Я, Одиссей, сын Лаэрта-Садовника и Антиклеи, лучшей из матерей. Одиссей, внук Автолика Гермесида, по сей день щедро осыпанного хвалой и хулой, — и Аркесия-островитянина, забытого едва ли не сразу после его смерти. Одиссей, владыка Итаки, груды соленого камня на самых задворках Ионического моря. Муж заплаканной женщины, что спит сейчас в тишине за спиной; отец младенца, ворочающегося в колыбели. Любовник той, чье имя лучше не поминать всуе. Герой Одиссей. Хитрец Одиссей. Я! я…
Крыса, загнанная в угол — вот кто я. Вы все — боги и герои, тучегонители громокипящие и цари пространно-властительные, надежды и чаяния; а я — крыса в углу. Обремененная норой и крысятами, страхом и бессмысленным оскалом.

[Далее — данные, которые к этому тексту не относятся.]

theorem cycle_decode {s : State} {imm w : Word} (hf : s.fsm = .decode) (hi : immOf s.ir = some imm)
    (ha : accepted s.memReadData = true) (hw : memRead s.mem s.fetchAddr .word = .ok w) :
    cycle s = { s with ir := s.memReadData, memReadData := w, fsm := .execute } := by
  have h0 : (s.memReadData == 0) = false := by
    cases h : s.memReadData == 0 with
    | false => rfl
    | true =>
      have : s.memReadData = 0 := by simpa using h
      rw [this] at ha; exact absurd ha (by decide)
  have h0' : ¬ s.memReadData = 0#32 := by simpa using h0
  simp [cycle, State.control, hf, State.earlyStop, ha, h0', State.transfer, hi, Control.defaults, State.ramCycle,
    lookup, memSizeTable, matchesPattern, State.signals, memAddrMux, ramRead, hw, State.commit, State.aluCycle,
    State.regCycle, FsmState.succ, ramExtend, extendRead]

theorem cycle_decode_zero {s : State} (hf : s.fsm = .decode) (h0 : s.memReadData = 0) :
    cycle s = { s with ir := 0 }.raiseStop .decode .endOfProgram := by
  have h0' : s.memReadData = 0#32 := h0
  simp [cycle, State.control, hf, State.earlyStop, h0', Control.defaults]

theorem cycle_decode_undefined {s : State} (hf : s.fsm = .decode) (h0 : s.memReadData ≠ 0)
    (ha : accepted s.memReadData = false) :
    cycle s = { s with ir := s.memReadData }.raiseStop .decode (.fault (.undefinedDecode s.memReadData)) := by
  have h0' : ¬ s.memReadData = 0#32 := h0
  simp [cycle, State.control, hf, State.earlyStop, h0', ha, Control.defaults]

theorem cycle_execute {s : State} {c : Control} {imm w : Word} (hf : s.fsm = .execute) (hi : immOf s.ir = some imm)
    (hc : executeControl s.ir = some c)
    (hw : memRead s.mem s.fetchAddr .word = .ok w) :
    cycle s = { (s.aluCycle c (s.signals c imm)) with memReadData := w, fsm := .memory } := by
  unfold executeControl at hc
  cases hl : lookup aluSetupTable (opcodeOf s.ir) with
  | none => simp [hl] at hc
  | some row =>
    simp only [hl, Option.map_some, Option.some.injEq] at hc
    subst hc
    simp [cycle, State.control, hf, executeControl, hl, State.earlyStop, State.transfer, hi, Control.defaults,
      State.ramCycle,
      lookup, memSizeTable, matchesPattern, State.signals, memAddrMux, ramRead, hw, State.commit,
      State.regCycle, FsmState.succ, ramExtend, extendRead]
    unfold State.aluCycle
    split <;> simp [hf]

theorem cycle_memory_idle {s : State} {imm w : Word} (hf : s.fsm = .memory) (hi : immOf s.ir = some imm)
    (hc : memoryControl s.ir = some Control.defaults) (hw : memRead s.mem s.fetchAddr .word = .ok w) :
    cycle s = { s with memReadData := w, fsm := .writeback } := by
  simp [cycle, State.control, hf, hc, State.earlyStop, State.transfer, hi, Control.defaults, State.ramCycle,
    lookup, memSizeTable, matchesPattern, State.signals, memAddrMux, ramRead, hw, State.commit, State.aluCycle,
    State.regCycle, FsmState.succ, ramExtend, extendRead]

theorem cycle_memory_read {s : State} {imm : Word} {sz : BitVec 2} {u : Bool} {size : AccessSize} (hf :
    s.fsm = .memory) (hi : immOf s.ir = some imm)
    (hc : memoryControl s.ir = some { Control.defaults with memAddrMuxSrc := .aluOut, memSize := sz, memUnsigned := u })
    (hs : lookup memSizeTable sz = some size) :
    cycle s = match s.loadData s.aluOut size with
      | .error f => s.raiseStop .memory (.fault f)
      | .ok r => { s with memReadData := ramExtend size u r, fsm := .writeback } := by
  simp [cycle, State.control, hf, hc, State.earlyStop, State.transfer, hi, Control.defaults, State.ramCycle,
    hs, State.signals, memAddrMux, State.loadData, State.accessTraps]
  by_cases ht : s.params.misalignedDataTrap = true ∧ aligned s.aluOut size = false
  · simp [ht]
  · simp only [ht, if_false, ramRead]
    cases memRead s.mem s.aluOut size <;> simp [State.commit, State.aluCycle, State.regCycle, FsmState.succ, hf]
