/-- A load takes its stops where an access check turns it away, and completes elsewhere. -/
theorem accessCases_of_doLoad {v : Word} (hexec : exec i s = s.doLoad size e rd rs1 imm)
    (hv : extendRead size e (s.mem.readLE (s.effectiveAddress rs1 imm).toNat size.bytes) = v) :
    AccessCases i s (s.effectiveAddress rs1 imm) size (CompletesLoad i s rd (s.effectiveAddress rs1 imm) v) := by
  refine accessCases_of_checks (fun ht => ?_) (fun ht hr => ?_) (completesLoad_of_doLoad hexec hv) <;>
    rw [hexec]
  · exact s.doLoad_stops size e rd rs1 imm (by rw [State.loadData_cases, if_pos ht])
  · exact s.doLoad_stops size e rd rs1 imm (by simp [State.loadData_cases, ht, hr])

/-- A store takes its stops where an access check turns it away, and completes elsewhere. -/
theorem accessCases_of_doStore (hm : s.MemOk) (hexec : exec i s = s.doStore size rs2 rs1 imm) :
    AccessCases i s (s.effectiveAddress rs1 imm) size
      (CompletesStore i s (s.effectiveAddress rs1 imm) size.bytes (s.readReg rs2)) := by
  refine accessCases_of_checks (fun ht => ?_) (fun ht hr => ?_) (completesStore_of_doStore hm hexec) <;>
    rw [hexec]
  · exact s.doStore_stops size rs2 rs1 imm (by rw [State.storeData_cases, if_pos ht])
  · exact s.doStore_stops size rs2 rs1 imm (by simp [State.storeData_cases, ht, hr])
end

/-! ### The instructions -/

/-- Settles O27: no check turns a byte access away, and the byte read is extended as R128 says. -/
theorem byteLoads : Obligations.ByteLoads := by
  rintro rd rs1 imm s _ rfl
  have hbyte := s.mem.readLE_byte (s.effectiveAddress rs1 imm).toNat
  exact ⟨⟨decode_encode (i := .lb rd rs1 imm) rfl,
      drivesMemory_load (opcodeOf_encodeI ..) (funct3Of_encodeI ..),
      completesLoad_of_doLoad (size := .byte) (e := .signed) rfl
        ((congrArg _ hbyte).trans (extendRead_byte_signed _)) (accessTraps_byte ..) (inRange_byte _)⟩,
    decode_encode (i := .lbu rd rs1 imm) rfl,
    drivesMemory_load (opcodeOf_encodeI ..) (funct3Of_encodeI ..),
    completesLoad_of_doLoad (size := .byte) (e := .unsigned) rfl hbyte (accessTraps_byte ..) (inRange_byte _)⟩

/-- Settles O28: each meaning is `doLoad`, and the bytes read are joined little-endian and extended as R128 says. -/
theorem halfAndWordLoads : Obligations.HalfAndWordLoads := by
  rintro rd rs1 imm s _ rfl
  have hhalf := s.mem.readLE_half (s.effectiveAddress rs1 imm).toNat
  exact ⟨accessCases_of_doLoad (e := .signed) rfl ((congrArg _ hhalf).trans (extendRead_half_signed _)),
    accessCases_of_doLoad (e := .unsigned) rfl hhalf,
    accessCases_of_doLoad (e := .signed) rfl (s.mem.readLE_word _)⟩

/-- Settles O29: no check turns a byte access away. -/
theorem byteStore : Obligations.ByteStore := by
  rintro rs2 rs1 imm s _ rfl hm
  exact ⟨decode_encode (i := .sb rs2 rs1 imm) rfl,
    drivesMemory_store (opcodeOf_encodeS ..) (funct3Of_encodeS ..),
    completesStore_of_doStore (size := .byte) hm rfl (accessTraps_byte ..) (inRange_byte _)⟩

/-- Settles O30: each meaning is `doStore`, which stops or completes as its access's checks say. -/
theorem halfAndWordStores : Obligations.HalfAndWordStores := by
  rintro rs2 rs1 imm s _ rfl hm
  exact ⟨accessCases_of_doStore hm rfl, accessCases_of_doStore hm rfl⟩

end Sys2Proof.Machine
end

section
/-! Stops: what each FSM state's tick raises, what a stop leaves, and the stopped core (spec/60_exceptions.md). -/

namespace Sys2Proof.Machine

/-! ### What a stop leaves (R137, R89) -/

/-- A stop beside which only the latch, the word read and the host's flag may be new. -/
theorem stoppedEarly_raiseStop (s : State) (ir d : Word) (started : Bool) (at_ : FsmState) (r : Stop) :
    StoppedEarly s (State.raiseStop { s with ir := ir, memReadData := d, started := started } at_ r) at_ r :=
  ⟨rfl, rfl, rfl, fun _ => rfl, fun _ => rfl, ⟨rfl, rfl⟩, rfl⟩

/-- A tick that stops the core completes no cycle. -/
theorem tickState_of_stops {s : State} (hr : s.Running) (h : ¬(tickState s).Running) :
    ∃ ir r, tickState s = State.raiseStop { s with started := true, ir := ir } s.fsm r := by
  rcases tick_running_cases hr with ⟨r, -, e⟩ | ⟨hf, r, -, e⟩ | ⟨c, imm, ram, -, -, -, -, e⟩
  · exact ⟨s.ir, r, e⟩
  · exact ⟨s.memReadData, r, by rw [e, hf]⟩
  · rw [e] at h
    exact absurd ((commit_stop { s with started := true } ..).trans hr) h

/-- Settles O36: a tick that stops writes the stop register and the latch alone, and only DECODE loads the latch. -/
theorem stopsArePrecise : Obligations.StopsArePrecise := by
  rintro s _ hi hr rfl hstop
  have hlatch : (s.fsm ≠ .decode → (tickState s).ir = s.ir) ∧ (s.fsm = .decode → (tickState s).ir = s.memReadData) :=
    ⟨tickState_ir, tickState_ir_decode hi hr⟩
  obtain ⟨ir, r, e⟩ := tickState_of_stops hr hstop
  rw [e] at hlatch ⊢
  exact ⟨rfl, rfl, rfl, rfl, rfl, rfl, rfl, rfl, rfl, hlatch⟩

/-! ### What each state's tick raises (R139 to R144) -/

theorem memRead_error {m : Memory} {addr : Word} {size : AccessSize} (h : inRange addr size = false) :
    memRead m addr size = .error (.accessOutOfRange addr size) := by simp [memRead, h]
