-- ==== Sys2Proof/Machine/Posting.lean ====
section
/-! DEFINITION. Postings and the billing journal (chapter 9): the writing of a record, charges and credits with
their tests, and the close of a period. -/

namespace Sys2Proof.Machine

/-! ### Writing (R155 to R159) -/

/-- A record to be written: what does not depend on the posting is filled, the rest stands at nothing. -/
def blankRec (s : State) (k : JournalKind) (n : Nat) : JournalRec where
  seq := 0
  kind := k
  sub := n
  round := s.aclk.round
  window := s.aclk.window
  amount := 0
  short := 0
  balance := 0
  waived := false
  late := false
  clamped := false
  msg := none
  air := none
  ref := none
  period := none

/-- Add a record at the tail of the ring under the next sequence number; in a full ring it overwrites the oldest,
and when that was unread the cursor moves on and the overflow counter rises (R155, R159). -/
def Acct.append (a : Acct) (j : JournalRec) : Acct :=
  let j := { j with seq := a.nextSeq }
  if a.ring.length < Config.journal then { a with ring := a.ring ++ [j], nextSeq := a.nextSeq + 1 }
  else if Config.journal ≤ a.unread then
    { a with
      ring := a.ring.drop 1 ++ [j]
      nextSeq := a.nextSeq + 1
      cursor := a.cursor + 1
      overflow := riseTo Config.overflowTop a.overflow }
  else { a with ring := a.ring.drop 1 ++ [j], nextSeq := a.nextSeq + 1 }

/-- Write a record and judge JOURNAL_HIGH (R161). -/
def State.writeRec (s : State) (j : JournalRec) : State :=
  { s with acct := s.acct.append j }.judgeJournalHigh

/-- A REFUND or RECEIPT that finds no open entry in HOLD mode is lost (R158). -/
def State.loseRec (s : State) (j : JournalRec) : State :=
  { s with acct := { s.acct with lost := riseTo Config.counterTop s.acct.lost } }.raise .journalLost
    [(str "KIND", .word j.kind.name), (str "SUB", .num j.sub), (str "AMOUNT", .int j.amount)]

/-- Write the record of a posting: an AIR record goes into the entry its placement held; any other needs an open
entry in HOLD mode (R157, R158). -/
def State.journal (s : State) (j : JournalRec) : State :=
  if j.kind ≠ .air ∧ s.journalFull = true then s.loseRec j else s.writeRec j

/-! ### Postings (R148, R152) -/

/-- The amount a charge of `a` is applied for (R148). -/
def Money.chargeApplied (m : Money) (a : Nat) : Nat := min a (m.balance - m.floor).toNat

/-- The money fields after a charge of `a` above 0, before the tests (R148 steps 1 and 3). -/
def Money.charged (m : Money) (a : Nat) : Money :=
  { m with
    balance := m.balance - m.chargeApplied a
    periodCharges := min (m.periodCharges + m.chargeApplied a) Config.chargesTop }

/-- The tests after a charge above 0: bar, low balance, usage (R148 step 4). -/
def State.chargeTests (s : State) (n : Nat) (before after : Money) : State :=
  let s := s.barTest n
  let s := if after.balance = before.balance then s else s.lowTest n
  if after.periodCharges = before.periodCharges then s else s.usageTest n

/-- Post a charge of `a` to a subscriber with the record `j` (R148); a charge of 0 is journaled and nothing more. -/
def State.postCharge (s : State) (n a : Nat) (j : JournalRec) : State :=
  match s.sub? n with
  | none => s
  | some e =>
    if a = 0 then s.journal { j with amount := 0, short := 0, balance := e.money.balance }
    else
      let m := e.money.charged a
      let short := a - e.money.chargeApplied a
      let s := s.setSub n { e with money := m }
      let s := s.chargeTests n e.money m
      s.journal { j with amount := a, short := short, balance := m.balance, clamped := decide (0 < short) }

/-- The amount a credit of `a` is applied for (R152). -/
def Money.creditApplied (m : Money) (a : Nat) : Nat := min a (Config.balanceTop - m.balance).toNat

/-- Post a credit of `a` above 0 to a subscriber with the record `j` (R152). -/
def State.postCredit (s : State) (n a : Nat) (j : JournalRec) : State :=
  match s.sub? n with
  | none => s
  | some e =>
    let applied := e.money.creditApplied a
    let short := a - applied
    let balance := e.money.balance + applied
    let s := s.setSub n { e with money := { e.money with balance := balance } }
    let s := s.unbarTest n
    let s := if applied = 0 then s else s.rearmLow n
    s.journal { j with amount := -(a : Int), short := short, balance := balance, clamped := decide (0 < short) }

/-! ### Period close (R164, R165) -/

/-- Write the PERIOD record of a subscriber, zero its period counters and arm its usage alarm. -/
def State.closePeriod (s : State) (n : Nat) (e : Entry) : State :=
  let j := { blankRec s .period n with
    balance := e.money.balance, period := some (e.money.periodPages, e.money.periodCharges) }
  let s := s.setSub n
    { e with money := { e.money with periodPages := 0, periodCharges := 0, usageArmed := true } }
  s.writeRec j

end Sys2Proof.Machine
end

Никогда не загоняйте крысу в угол.
Не надо…
Иначе Лернейская Гидра может показаться вам милой шуткой на день рождения.
Память, моя память! — сейчас ты единственное, что мне подвластно. Все остальное отняли, дав взамен свободы предназначение. Я плыву по твоему морю вспять, о моя память, я торопливо вспениваю веслами былой простор, где есть место своим Сиренам и циклопам, Сциллам и Харибдам, дарам и утратам, островам блаженства и безднам отчаяния.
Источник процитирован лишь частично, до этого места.